section
variable (s : State) (f : Mem → Mem)
@[simp] theorem queueOf_onMem (q : Nat) : queueOf (s.onMem f) q = queueOf s q := rfl
@[simp] theorem ringOf_onMem (q : Nat) : ringOf (s.onMem f) q = ringOf s q := rfl
@[simp] theorem progOf_onMem (q : Nat) : progOf (s.onMem f) q = progOf s q := rfl
@[simp] theorem regGet_onMem (d o v i : Nat) : regGet (s.onMem f) d o v i = regGet s d o v i := rfl
@[simp] theorem strmOf_onMem (q : Nat) : strmOf (s.onMem f) q = strmOf s q := rfl
@[simp] theorem coreOf_onMem (q : Nat) : coreOf (s.onMem f) q = coreOf s q := rfl
@[simp] theorem dirOf_onMem (k t r : Nat) : dirOf (s.onMem f) k t r = dirOf s k t r := rfl
@[simp] theorem rport_onMem (q : Nat) : rport (s.onMem f) q = rport s q := rfl
end

section
variable (s : State) (f : FMap Nat → FMap Nat)
@[simp] theorem queueOf_onRegs (q : Nat) : queueOf (s.onRegs f) q = queueOf s q := rfl
@[simp] theorem ringOf_onRegs (q : Nat) : ringOf (s.onRegs f) q = ringOf s q := rfl
@[simp] theorem progOf_onRegs (q : Nat) : progOf (s.onRegs f) q = progOf s q := rfl
@[simp] theorem strmOf_onRegs (q : Nat) : strmOf (s.onRegs f) q = strmOf s q := rfl
@[simp] theorem coreOf_onRegs (q : Nat) : coreOf (s.onRegs f) q = coreOf s q := rfl
@[simp] theorem dirOf_onRegs (k t r : Nat) : dirOf (s.onRegs f) k t r = dirOf s k t r := rfl
@[simp] theorem rport_onRegs (q : Nat) : rport (s.onRegs f) q = rport s q := rfl
end

section
variable (s : State) (f : Gauze → Gauze)
@[simp] theorem queueOf_onGz (q : Nat) : queueOf (s.onGz f) q = queueOf s q := rfl
@[simp] theorem ringOf_onGz (q : Nat) : ringOf (s.onGz f) q = ringOf s q := rfl
@[simp] theorem progOf_onGz (q : Nat) : progOf (s.onGz f) q = progOf s q := rfl
@[simp] theorem regGet_onGz (d o v i : Nat) : regGet (s.onGz f) d o v i = regGet s d o v i := rfl
@[simp] theorem strmOf_onGz (q : Nat) : strmOf (s.onGz f) q = strmOf s q := rfl
@[simp] theorem coreOf_onGz (q : Nat) : coreOf (s.onGz f) q = coreOf s q := rfl
@[simp] theorem dirOf_onGz (k t r : Nat) : dirOf (s.onGz f) k t r = dirOf s k t r := rfl
@[simp] theorem rport_onGz (q : Nat) : rport (s.onGz f) q = rport s q := rfl
end

section
variable (s : State) (f : Clocks → Clocks)
@[simp] theorem queueOf_onCk (q : Nat) : queueOf (s.onCk f) q = queueOf s q := rfl
@[simp] theorem ringOf_onCk (q : Nat) : ringOf (s.onCk f) q = ringOf s q := rfl
@[simp] theorem progOf_onCk (q : Nat) : progOf (s.onCk f) q = progOf s q := rfl
@[simp] theorem regGet_onCk (d o v i : Nat) : regGet (s.onCk f) d o v i = regGet s d o v i := rfl
@[simp] theorem strmOf_onCk (q : Nat) : strmOf (s.onCk f) q = strmOf s q := rfl
@[simp] theorem coreOf_onCk (q : Nat) : coreOf (s.onCk f) q = coreOf s q := rfl
@[simp] theorem dirOf_onCk (k t r : Nat) : dirOf (s.onCk f) k t r = dirOf s k t r := rfl
@[simp] theorem rport_onCk (q : Nat) : rport (s.onCk f) q = rport s q := rfl
end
* * * *
## What the task requires
From start to finish, retype the records above with complete accuracy.

## Result of this exercise
section
variable (s : State) (f : Mem → Mem)
@[simp] theorem queueOf_onMem (q : Nat) : queueOf (s.onMem f) q = queueOf s q := rfl
@[simp] theorem ringOf_onMem (q : Nat) : ringOf (s.onMem f) q = ringOf s q := rfl
@[simp] theorem progOf_onMem (q : Nat) : progOf (s.onMem f) q = progOf s q := rfl
@[simp] theorem regGet_onMem (d o v i : Nat) : regGet (s.onMem f) d o v i = regGet s d o v i := rfl
@[simp] theorem strmOf_onMem (q : Nat) : strmOf (s.onMem f) q = strmOf s q := rfl
@[simp] theorem coreOf_onMem (q : Nat) : coreOf (s.onMem f) q = coreOf s q := rfl
@[simp] theorem dirOf_onMem (k t r : Nat) : dirOf (s.onMem f) k t r = dirOf s k t r := rfl
@[simp] theorem rport_onMem (q : Nat) : rport (s.onMem f) q = rport s q := rfl
end

section
variable (s : State) (f : FMap Nat → FMap Nat)
@[simp] theorem queueOf_onRegs (q : Nat) : queueOf (s.onRegs f) q = queueOf s q := rfl
@[simp] theorem ringOf_onRegs (q : Nat) : ringOf (s.onRegs f) q = ringOf s q := rfl
@[simp] theorem progOf_onRegs (q : Nat) : progOf (s.onRegs f) q = progOf s q := rfl
@[simp] theorem strmOf_onRegs (q : Nat) : strmOf (s.onRegs f) q = strmOf s q := rfl
@[simp] theorem coreOf_onRegs (q : Nat) : coreOf (s.onRegs f) q = coreOf s q := rfl
@[simp] theorem dirOf_onRegs (k t r : Nat) : dirOf (s.onRegs f) k t r = dirOf s k t r := rfl
@[simp] theorem rport_onRegs (q : Nat) : rport (s.onRegs f) q = rport s q := rfl
end

section
variable (s : State) (f : Gauze → Gauze)
@[simp] theorem queueOf_onGz (q : Nat) : queueOf (s.onGz f) q = queueOf s q := rfl
@[simp] theorem ringOf_onGz (q : Nat) : ringOf (s.onGz f) q = ringOf s q := rfl
@[simp] theorem progOf_onGz (q : Nat) : progOf (s.onGz f) q = progOf s q := rfl
@[simp] theorem regGet_onGz (d o v i : Nat) : regGet (s.onGz f) d o v i = regGet s d o v i := rfl
@[simp] theorem strmOf_onGz (q : Nat) : strmOf (s.onGz f) q = strmOf s q := rfl
@[simp] theorem coreOf_onGz (q : Nat) : coreOf (s.onGz f) q = coreOf s q := rfl
@[simp] theorem dirOf_onGz (k t r : Nat) : dirOf (s.onGz f) k t r = dirOf s k t r := rfl
@[simp] theorem rport_onGz (q : Nat) : rport (s.onGz f) q = rport s q := rfl
end

section
variable (s : State) (f : Clocks → Clocks)
@[simp] theorem queueOf_onCk (q : Nat) : queueOf (s.onCk f) q = queueOf s q := rfl
@[simp] theorem ringOf_onCk (q : Nat) : ringOf (s.onCk f) q = ringOf s q := rfl
@[simp] theorem progOf_onCk (q : Nat) : progOf (s.onCk f) q = progOf s q := rfl
@[simp] theorem regGet_onCk (d o v i : Nat) : regGet (s.onCk f) d o v i = regGet s d o v i := rfl
@[simp] theorem strmOf_onCk (q : Nat) : strmOf (s.onCk f) q = strmOf s q := rfl
@[simp] theorem coreOf_onCk (q : Nat) : coreOf (s.onCk f) q = coreOf s q := rfl
@[simp] theorem dirOf_onCk (k t r : Nat) : dirOf (s.onCk f) k t r = dirOf s k t r := rfl
@[simp] theorem rport_onCk (q : Nat) : rport (s.onCk f) q = rport s q := rfl
end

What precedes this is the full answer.